* **REQUIREMENT**
If a line below contains the string "exact", return that line.

==*==

theorem encode_of_decodeWord {lits : List W64} {i : Instr} {w : W64} (h : decodeWord lits w = .ok i) :
    encode i = some w ∧ i.wf lits = true := by
  obtain ⟨ho, hi⟩ | ⟨ho, ha, hi⟩ | ⟨g, r, f, hg, hr, hf, hc⟩ := decodeWord_ok h
  · obtain ⟨n, hn⟩ := Nat.exists_eq_add_of_le ho
    have hn' : n < 64 := by have := opcOf_lt w; omega
    have hw : BitVec.ofNat 10 (0x3C0 + n) ++ w.extractLsb' 0 54 = w := hn ▸ opcOf_append_bits w
    rw [hi, ← hw, hintOf_append _ hn']
    exact ⟨encode_hintInstr _ hn', hintInstr_wf lits _ hn'⟩
  · rw [hi]
    exact ⟨rfl, Bool.and_eq_true_iff.mpr ⟨Bool.not_eq_true' _ ▸ ha, decide_eq_true ho⟩⟩
  · obtain ⟨hw, hmake, hmod⟩ := fieldsFor_spec hg hf
    obtain ⟨hm, hopc⟩ := rowFor_spec hr
    have hv := view_of_make hm hmake
    rw [encode_of_view_word hv, wf_of_view_word hv, hopc, hw]
    exact ⟨rfl, wordWf_iff.mpr ⟨r, hmod ▸ hr, hc, hmake⟩⟩

/-- Settles O55: the fields of a word are read back from it, the word is that of its fields, and a row makes the instruction
that has its opcode. -/
theorem decodeEncode : Obligations.DecodeEncode := fun _ _ _ => ⟨decodeWord_encode, encode_of_decodeWord⟩

/-- Settles O57: a word decodes to the well-formed instruction whose word it is; one names a literal that its clause lacks. -/
theorem sampleWordsDecode : Obligations.SampleWordsDecode := by
  have missing : decodeWord [] 0x01C0005060700186#64 = .error 4 := by decide
  refine ⟨?_, ?_, ?_, missing, ?_, ?_, ?_, ?_, ?_, ?_, ?_, ?_, ?_, ?_⟩
  all_goals exact decodeWord_encode (by decide) (by decide)

end Sys2Proof
end

section
/-! The record pool (R265 to R267): the lowest free run of units, and that room for several records is room for one after
another. -/

namespace Sys2Proof.Machine

/-- A run of n units from u begins where a used run ends, lies in the pool, and meets no used run. -/
structure FreeRun (used : List (Nat × Nat)) (size n u : Nat) : Prop where
  starts : ∃ x ∈ used, u = x.1 + x.2
  inPool : u + n ≤ size
  apart : ∀ x ∈ used, u + n ≤ x.1 ∨ x.1 + x.2 ≤ u

/-- The lesser of a number and one that may be there already. -/
def optMin (m : Option Nat) (u : Nat) : Option Nat :=
  match m with
  | none => some u
  | some v => some (min u v)

theorem foldl_optMin_some (l : List Nat) (a : Nat) : l.foldl optMin (some a) = some (l.foldl min a) := by
  induction l generalizing a with
  | nil => rfl
  | cons b l ih => rw [List.foldl_cons, List.foldl_cons, optMin, ih, Nat.min_comm]

theorem foldl_optMin_none (l : List Nat) : l.foldl optMin none = l.min? := by
  cases l with
  | nil => rfl
  | cons a l => rw [List.foldl_cons, optMin, foldl_optMin_some]; rfl

/-- The pool of a context, in units. -/
def State.poolUnits (s : State) (asid : Nat) : Nat := (s.ctx asid).poolSize / 256

/-- Where the free runs of n units begin, among the ends of the used runs. -/
def State.freeRuns (s : State) (asid n : Nat) : List Nat :=
  ((s.poolUsed asid).map (fun x => x.1 + x.2)).filter (fun u => u + n ≤ s.poolUnits asid
    && (s.poolUsed asid).all (fun x => u + n ≤ x.1 || x.1 + x.2 ≤ u))

theorem poolFind_eq_min? (s : State) (asid n : Nat) : s.poolFind asid n = (s.freeRuns asid n).min? := foldl_optMin_none _

theorem mem_freeRuns {s : State} {asid n u : Nat} :
    u ∈ s.freeRuns asid n ↔ FreeRun (s.poolUsed asid) (s.poolUnits asid) n u := by
  simp only [State.freeRuns, List.mem_filter, List.mem_map, Bool.and_eq_true, decide_eq_true_eq, List.all_eq_true,
    Bool.or_eq_true]
  exact ⟨fun ⟨⟨x, hx, e⟩, hin, hap⟩ => ⟨⟨x, hx, e.symm⟩, hin, hap⟩, fun ⟨⟨x, hx, e⟩, hin, hap⟩ => ⟨⟨x, hx, e.symm⟩, hin, hap⟩⟩

theorem poolFind_eq_some {s : State} {asid n u : Nat} : s.poolFind asid n = some u
    ↔ FreeRun (s.poolUsed asid) (s.poolUnits asid) n u ∧ ∀ v, FreeRun (s.poolUsed asid) (s.poolUnits asid) n v → u ≤ v := by
  rw [poolFind_eq_min?, List.min?_eq_some_iff]
  simp only [mem_freeRuns]

theorem poolFind_isSome {s : State} {asid n : Nat} :
    (s.poolFind asid n).isSome = true ↔ ∃ u, FreeRun (s.poolUsed asid) (s.poolUnits asid) n u := by
  rw [poolFind_eq_min?, List.isSome_min?_iff]
  exact ⟨fun h => (List.exists_mem_of_ne_nil _ h).imp fun _ => mem_freeRuns.mp,
    fun ⟨_, h⟩ => List.ne_nil_of_mem (mem_freeRuns.mpr h)⟩

theorem FreeRun.shorter {used : List (Nat × Nat)} {size n m u : Nat} (h : FreeRun used size (n + m) u) : FreeRun used size n u :=
  ⟨h.starts, by have := h.inPool; omega, fun x hx => by have := h.apart x hx; omega⟩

==*==

* **OUTPUT**
    exact ⟨encode_hintInstr _ hn', hintInstr_wf lits _ hn'⟩
    exact ⟨rfl, Bool.and_eq_true_iff.mpr ⟨Bool.not_eq_true' _ ▸ ha, decide_eq_true ho⟩⟩
    exact ⟨rfl, wordWf_iff.mpr ⟨r, hmod ▸ hr, hc, hmake⟩⟩
  all_goals exact decodeWord_encode (by decide) (by decide)
  exact ⟨fun ⟨⟨x, hx, e⟩, hin, hap⟩ => ⟨⟨x, hx, e.symm⟩, hin, hap⟩, fun ⟨⟨x, hx, e⟩, hin, hap⟩ => ⟨⟨x, hx, e.symm⟩, hin, hap⟩⟩
  exact ⟨fun h => (List.exists_mem_of_ne_nil _ h).imp fun _ => mem_freeRuns.mp,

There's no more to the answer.